To attain the coveted status of a professional-grade bajo quinto or sexto, an instrument had to be meticulously handcrafted and customized. While each customization bore the stamp of individual preferences, several recurring elements emerged as emblematic of this artisanal craft:

- Inlay: Custom inlay on the fretboard or on the body was commonplace, alongside decorative binding.

- Cutaways: A cutaway design was introduced to maximize the fretboard's accessibility, enabling players to effortlessly reach the higher notes near the soundhole.
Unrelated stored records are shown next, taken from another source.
/-- An MX instruction in progress: what it has read so far (R126) and what it will write (R127). -/
structure MxRun where
  issue : Nat
  f : MxFields
  /-- The row mask read at issue. -/
  mask : BitVec 64
  scaleA0 : Vec
  scaleA1 : Vec
  scaleB0 : Vec
  scaleB1 : Vec
  /-- Held values by cell row, from the named buffer and, for FP32, from the other one. -/
  held : Tab (BitVec 1024)
  heldLo : Tab (BitVec 1024)
  /-- Stream data by 8 m + g: the 16-byte part of stream row m that meets cell group g. -/
  str : Tab (BitVec 128)
  strLo : Tab (BitVec 128)
  /-- Accumulator rows as they were in their snapshot cycles. -/
  snaps : Tab Vec
  deriving DecidableEq, Repr

/-- The last MX instruction that executed (R128, R136). -/
structure LastMx where
  cycle : Nat
  convolution : Bool
  base : BitVec 1
  shift : BitVec 6
  deriving DecidableEq, Repr

/-- An accumulator-stream instruction in progress (R169). -/
structure StreamRun where
  issue : Nat
  scan : Bool
  f : VxFields
  a : Vec
  b : Vec
  mask : BitVec 64
  seg : BitVec 64
  /-- The running values of the 64 columns (VSCANA). -/
  running : Vec
  deriving DecidableEq, Repr

/-- A fill of the transpose buffer (R196): the block and the granules that have arrived. -/
structure TransposeFill where
  block : Nat
  granules : Tab Vec
  missing : Bool
  deriving DecidableEq, Repr

/-- A memory access kept for the hall monitor (R448): local granule number, the 4-byte words touched, the
cycle in which memory serves it, write or read, and whether it goes through a slice. -/
structure Access where
  granule : Nat
  words : BitVec 64
  cycle : Nat
  write : Bool
  slice : Bool
  deriving DecidableEq, Repr

/-- One tile (Table 4-1). Tables default to zero; m0 is not stored. -/
structure Tile where
  s : Tab Word
  a : Tab (BitVec 40)
  v : Tab Vec
  m : Tab (BitVec 64)
  /-- Accumulator rows by 64 bank + row. -/
  acc : Tab Vec
  flags : BitVec 4
  /-- Operand-buffer rows by 32 buffer + row: held 0, held 1, stream 0, stream 1. -/
  buf : Tab Vec
  /-- The cells' held values by cell row, column n in bits [16n+15:16n]. -/
  cells : Tab (BitVec 1024)
  mx : List MxRun
  lastMx : Option LastMx
  streams : List StreamRun
  lastStream : Option Nat
  pend : List PendWrite
  hinge : List HingeItem
  nextId : Nat
  /-- Index of the bundle of the current cycle, 1,024 after the last one (R97). -/
  pc : Nat
  loops : List LoopLevel
  branch : Option Nat
  /-- ENDL has issued. -/
  drained : Bool
  /-- The bundle of the current cycle has issued. -/
  issued : Bool
  /-- The lesson has ended on this tile, or none has begun. -/
  ended : Bool
  /-- Bundles issued from the instruction buffer in the lesson (selector 0x0001, R449). -/
  bundles : Nat
  transpose : Option (Nat × Nat)
  fills : Tab TransposeFill
  tensor : BitVec 16
  isle : Island
  /-- The island's counts at the end of the cycle before its last release (R85). -/
  before : Island
  /-- Entries its receiving hinges have discarded and counted (R48, R78, R79). -/
  discards : Nat
  active : BitVec 1
  /-- Bundles by 1,024 half + index. -/
  ib : Tab Bundle
  /-- Valid bits by 128 half + granule. -/
  ibValid : Tab Bool
  /-- Instruction-buffer words (4 x bundle key + word) with an uncorrectable error. -/
  ibUe : List Nat
  /-- Uncorrectable errors read so far, by word, since power-up (R112): tile store, instruction buffer. -/
  storeUeSeen : List Nat
  ibUeSeen : List Nat
  /-- A fence of this cause takes effect at the bell (R113); 0 none. -/
  fenceDue : BitVec 4
  counters : Tab (BitVec 64)
  totals : Tab (BitVec 64)
  accesses : List Access
  deriving DecidableEq, Repr

/-! ## Lesson, bell and job -/

/-- A cause event (R52): cycle offset, place and cause bit. -/
structure CauseRec where
  cycle : BitVec 24
  part : FabricAddr
  die : BitVec 2
  unit : BitVec 8
  bit : BitVec 4
  source : BitVec 2
  deriving DecidableEq, Repr

/-- A gather status (Table 11-5). -/
structure GatherStatus where
  causes : BitVec 16
  first : Option CauseRec
  deriving DecidableEq, Repr

/-- A ready status (Table 11-5). -/
structure ReadyStatus where
  complete : Bool
  quiet : Bool
  step : BitVec 3
  deriving DecidableEq, Repr

/-- A release (Table 11-5). -/
structure Release where
  targetNs : BitVec 16
  step : BitVec 3
  attempt : BitVec 4
  index : Word
  bell : BitVec 40
  deriving DecidableEq, Repr

/-- The phases of BL_STATUS.phase (Table 2-10). -/
inductive Phase where
  | idle | lesson | gather | recess | ready | complete | stopped | faulted
  deriving DecidableEq, Repr

/-- The bell register block (R66) and the bell in progress (R37). -/
structure Bell where
  number : BitVec 40
  causes : BitVec 16
  attempt : BitVec 4
  replayLimit : BitVec 4
  phase : Phase
  firstWhere : Word
  firstCycle : BitVec 24
  recessMin : BitVec 20
  limitUs : Word
  delayNs : BitVec 16
  targetNs : BitVec 16
  replays : Word
  faultCode : Byte
  faulted : Bool
  seq : Word
  /-- Causes of the lesson in progress on this part. -/
  lessonCauses : BitVec 16
  lessonFirst : Option CauseRec
  /-- The part has sent (or, at the root, counted) its own gather status. -/
  gathered : Bool
  childGather : List (FabricAddr × GatherStatus)
  /-- The verdict in force: set when the root issues it or when it arrives. -/
  verdict : Option GatherStatus
  ownReady : Option ReadyStatus
  childReady : List (FabricAddr × ReadyStatus)
  /-- The release received or issued and not yet performed on the tiles. -/
  release : Option Release
  /-- Causes from bell notices not yet merged into a verdict (R515). -/
  noticeCauses : BitVec 16
  noticeFirst : Option CauseRec
  /-- The last bell packets sent, for resending (R275). -/
  sent : List Packet
  /-- Bell packets held for the current bell: kind, tag, source (R275). -/
  seen : List (BitVec 4 × BitVec 8 × BitVec 4 × FabricAddr)
  /-- Lesson length, stretch budget and lesson-table index of the lesson in progress. -/
  lessonLength : Nat
  stretchBudget : Nat
  index : Nat
  /-- 64 KiB blocks (house address [36:16]) in which a lesson read met an uncorrectable error (R57). -/
  ueBlocks : List Nat
  /-- Root: parts that re-verify their links to a relay part after its part reset; while one is listed, the
  check of R59 and the release are held (R46, R284). -/
  reverify : List FabricAddr
  /-- The dirty lesson just ended has fenced a tile here; read by a check that is held. -/
  newFence : Bool
  /-- Steps 2 to 8 of a dirty recess wait for the restores of its step 1 (R43, R57). -/
  recessDue : Bool
  /-- Bell number and attempt of the last RELEASE that this part issued or forwarded (R252, R515). -/
  relNumber : BitVec 40
  relAttempt : BitVec 4
  /-- Bell notices that this part has sent or forwarded, and payloads of those that the root has taken (R515). -/
  notices : List Packet
  noticed : List Vec
  /-- Root: relay parts that have not yet told the width of their links after a dirty verdict (R59, R285). -/
  widthsDue : List FabricAddr
  /-- A debug stop withholds the ready (R451). -/
  withheld : Bool
  /-- The lesson most recently ended was dirty. -/
  lastDirty : Bool
  deriving DecidableEq, Repr

/-- One section of the loaded image: its entry (Table 17-2), this member's relocated bytes (a bundle set
keeps none) and, for a bundle set, the set digest. -/
structure Section where
  kind : BitVec 16
  member : BitVec 16
  id : Word
  place : Nat
  dies : BitVec 8
  bundles : Nat
  length : Nat
  bytes : List Byte
  digest : BitVec 512
  deriving DecidableEq, Repr

/-- The loaded image: directory fields (Table 17-1) and sections. -/
structure Image where
  digest : BitVec 512
  profileB1 : Bool
  determinism : List Byte
  minWidth : Nat
  elpMinor : Nat
  layers : Nat
  axes : Nat
  extent : List Nat
  full : BitVec 8
  serving : Bool
  members : Nat
  prologue : Nat
  term : Nat
  epilogue : Nat
  sections : List Section
  deriving DecidableEq, Repr

/-- A symbol of the image and its value once known (R425). -/
structure SymbolValue where
  symbol : Word
  value : Option (BitVec 64)
  deriving DecidableEq, Repr

/-- A request of a transport taken by firmware (Table 16-1). -/
structure MailRequest where
  opcode : BitVec 16
  sequence : Word
  cookie : BitVec 64
  major : Byte
  minor : Byte
  /-- Body bytes after the header. -/
  body : List Byte
  deriving DecidableEq, Repr

/-- A response ready to be written (Table 16-1). -/
structure MailResponse where
  opcode : BitVec 16
  sequence : Word
  cookie : BitVec 64
  status : BitVec 16
  major : Byte
  minor : Byte
  body : List Byte
  deriving DecidableEq, Repr

/-- A started command whose answer waits (R404): its transport and the header it answers. -/
structure Waiting where
  transport : BitVec 7
  opcode : BitVec 16
  sequence : Word
  cookie : BitVec 64
  /-- The life of the transport's mailbox in which it started: an answer to an earlier life is discarded. -/
  life : Nat
  deriving DecidableEq, Repr

/-- The states of the job record (R410). -/
inductive JobState where
  | none | created | assigned | loaded | relocated | inSession | ended
  deriving DecidableEq, Repr

/-- One flag of the flag summary (R185). -/
structure FlagSummary where
  set : Bool
  bell : BitVec 40
  part : FabricAddr
  tile : BitVec 10
  deriving DecidableEq, Repr

/-- The job record and its slice (R410, R280). -/
structure Job where
  state : JobState
  id : BitVec 16
  seed : BitVec 64
  attach : BitVec 64
  termCount : Word
  termsDone : Nat
  /-- JOB_STOP accepted: release asked. -/
  stop : Option Bool
  low : FabricAddr
  high : FabricAddr
  /-- Bit i: member index i is a member. -/
  members : BitVec 4096
  root : FabricAddr
  image : Option Image
  symbols : List SymbolValue
  /-- Granules of bundle sets written so far: set id, granule. -/
  setGranules : List (Nat × Nat)
  /-- Bytes of bundle-set granules as streamed, before relocation: set id, granule, data. -/
  setBytes : List (Nat × Nat × Vec)
  completeSets : List Nat
  restored : Bool
  discardedFrames : Nat
  /-- The job command that the root carries out with its members, the parts whose answer is missing, and the
  answers: part, status, response body. -/
  order : BitVec 16
  /-- What the order carries. -/
  orderBody : List Byte
  awaiting : List FabricAddr
  results : List (FabricAddr × BitVec 16 × List Byte)
  waits : List Waiting
  flagSummary : Tab FlagSummary
  modelTag : BitVec 64
  /-- Last committed bell number plus one, zero for none. -/
  committed : Nat
  deriving DecidableEq, Repr

/-! ## Memory and crossbar -/

/-- Where a slice's read delivers its data. -/
inductive ReadDest where
  | hinge (tile : BitVec 10) (id : Nat) (shift : Nat)
  | fill (tile : BitVec 10) (fill granule : Nat)
  | reduction (group : BitVec 8)
  /-- A get's response: the request packet it answers. -/
  | get (p : Packet)
  deriving DecidableEq, Repr

/-- The width of a read request. -/
inductive ReadSize where
  | word | half | granule
  deriving DecidableEq, Repr

/-- A read waiting at a slice (R192). -/
structure ReadReq where
  arrival : Nat
  port : Nat
  /-- Part tile number of the reading tile; none for the crossbar and the I/O dies. -/
  tile : Option (BitVec 10)
  /-- House address [36:0] of the first byte. -/
  addr : Nat
  size : ReadSize
  dest : ReadDest
  deriving DecidableEq, Repr

/-- The source of a write (R193). -/
inductive WriteSource where
  | tile (t : BitVec 10)
  | group (g : BitVec 8)
  | landing (region : Nat)
  | port (p : Nat)
  deriving DecidableEq, Repr

/-- A write waiting at a slice or held in its collision window (R192, R193). -/
structure WriteReq where
  arrival : Nat
  port : Nat
  source : WriteSource
  /-- House address [36:0] of the granule. -/
  addr : Nat
  data : Vec
  bytes : BitVec 256
  deriving DecidableEq, Repr

/-- One memory slice of a die: its queues, and the writes in its window with their acceptance cycle. -/
structure Slice where
  reads : List ReadReq
  writes : List WriteReq
  window : List (Nat × WriteReq)
  /-- Slice cycles in which the last read was served and the last write accepted. -/
  readAt : Option Nat
  writeAt : Option Nat
  deriving DecidableEq, Repr

/-- A contribution on its way to its reduction group, or in an open instance (R200). -/
structure Contribution where
  tile : BitVec 10
  due : Nat
  tagBell : BitVec 8
  tagAttempt : BitVec 4
  data : Vec
  deriving DecidableEq, Repr

/-- A reduction group's open instance (R200, R201). -/
structure RedInstance where
  due : Nat
  contributions : List Contribution
  /-- The destination's value, read for mode 1. -/
  base : Option Vec
  /-- That read was dropped or met an uncorrectable word: nothing is written. -/
  failed : Bool
  deriving DecidableEq, Repr

/-- The crossbar registers of one compute die (R210). -/
structure DieRegs where
  ceCount : Word
  ueCount : Word
  ueAddr : BitVec 35
  ueKind : BitVec 2
  ueMapped : Bool
  late : Word
  collide : Word
  red : Word
  /-- Contributions discarded and counted by lesson tag (R36), which XB_RED leaves out. -/
  redStale : Word
  scrubPasses : BitVec 16
  scrubQuantum : BitVec 6
  deriving DecidableEq, Repr

/-- A power request of a half-layer waiting for its recess (R208). -/
structure GateRequest where
  die : BitVec 2
  half : BitVec 3
  up : Bool
  deriving DecidableEq, Repr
This design innovation mirrored the preferences of future electric guitar players.

- Low Action: Low action, the distance between the strings and the fretboard, was a common preference among musicians. This feature facilitated smoother maneuverability across the fretboard, allowing for precision in playing techniques.

- Decorative Pickguards: In contrast to traditional guitars, pickguards on bajo sextos and quintos were not limited to the area around the strings. These ornate pickguards served both functional and aesthetic purposes, adorning the guitar's body in unique and striking ways.

- Bridge Designs: Bajo sextos and quintos often featured bridges with wide, curved designs that offered additional opportunities for decorative embellishments.

==Requinto-style setups for 12-string==
Requinto-style setups for 12-string, also known as Mexican 12-String guitars, represent a distinctive and innovative approach to instrument customization, deeply inspired by the rich traditions of the bajo sexto and quinto in Mexican music. The scarcity of dedicated luthiers specializing in bajo sexto and quinto instruments spurred the creation of the requinto-style 12-string guitar—a testament to musicians' ingenuity.

In contrast to traditional 12-string counterparts, characterized by a configuration of six pairs of strings, most tuned an octave apart, requinto-style setups feature two sets of six strings. This configuration yields a resonant timbre reminiscent of the venerable bajo sexto.

Popular guitar manufacturers of 12-strings, including Takamine, Fender, Martin, and Ibanez, have emerged as favored canvases for crafting requinto-style instruments. The most popular option by far is Takamine, with its Takamine Signature artist model for John Jorgenson, commonly referred to as "el JJ" by players, being so sought after it is often sold out. In an interview with Takamine, Jorgenson learned the factory in Japan "couldn't build them fast enough". An iconic Regional Mexican style guitarist named Ariel Camacho used his signature 12-string with a requinto style set-up before he died young and many players favor his model in particular.

The traditional bajo sexto, engineered to endure high tension, differs markedly from the smaller and more modest physique of modern 12-string guitars, potentially ill-suited to such demands. To mitigate this excess tension, musicians employ various strategies, including:

- String Gauges: Using the lightest possible string gauges to minimize tension (e.g. Magma Ultra-Light Strings, 9, 11, 16, 26, 36, 46)

- 11 String set-up: Often utilizing a single E-string instead of the conventional two.

- Detuning and Capos: Employing detuning methods, either with or without capos on the first or second fret, to achieve open strings in the standard key.

- Bridge Reinforcements: Installing pressure posts, such as the JDL Bridge Doctor, beneath the bridge to prevent structural issues like bridge detachment, neck snapping, or belly warping. These pressure posts can be either screw-mounted or installed with brass pins, allowing horizontal string mounting, with the latter being recommended.

Remaining true to tradition, customization remains a defining characteristic of these 12-string setups. Contemporary customizations encompass wrapping the guitar in a fashion reminiscent of automobile aesthetics, altering pickguards, fitting specialized soundhole pick-ups, and adorning the instrument with artistic embellishments—a vibrant reflection of musicians' creative ingenuity in lieu of finding a luthier in a now rare specialty.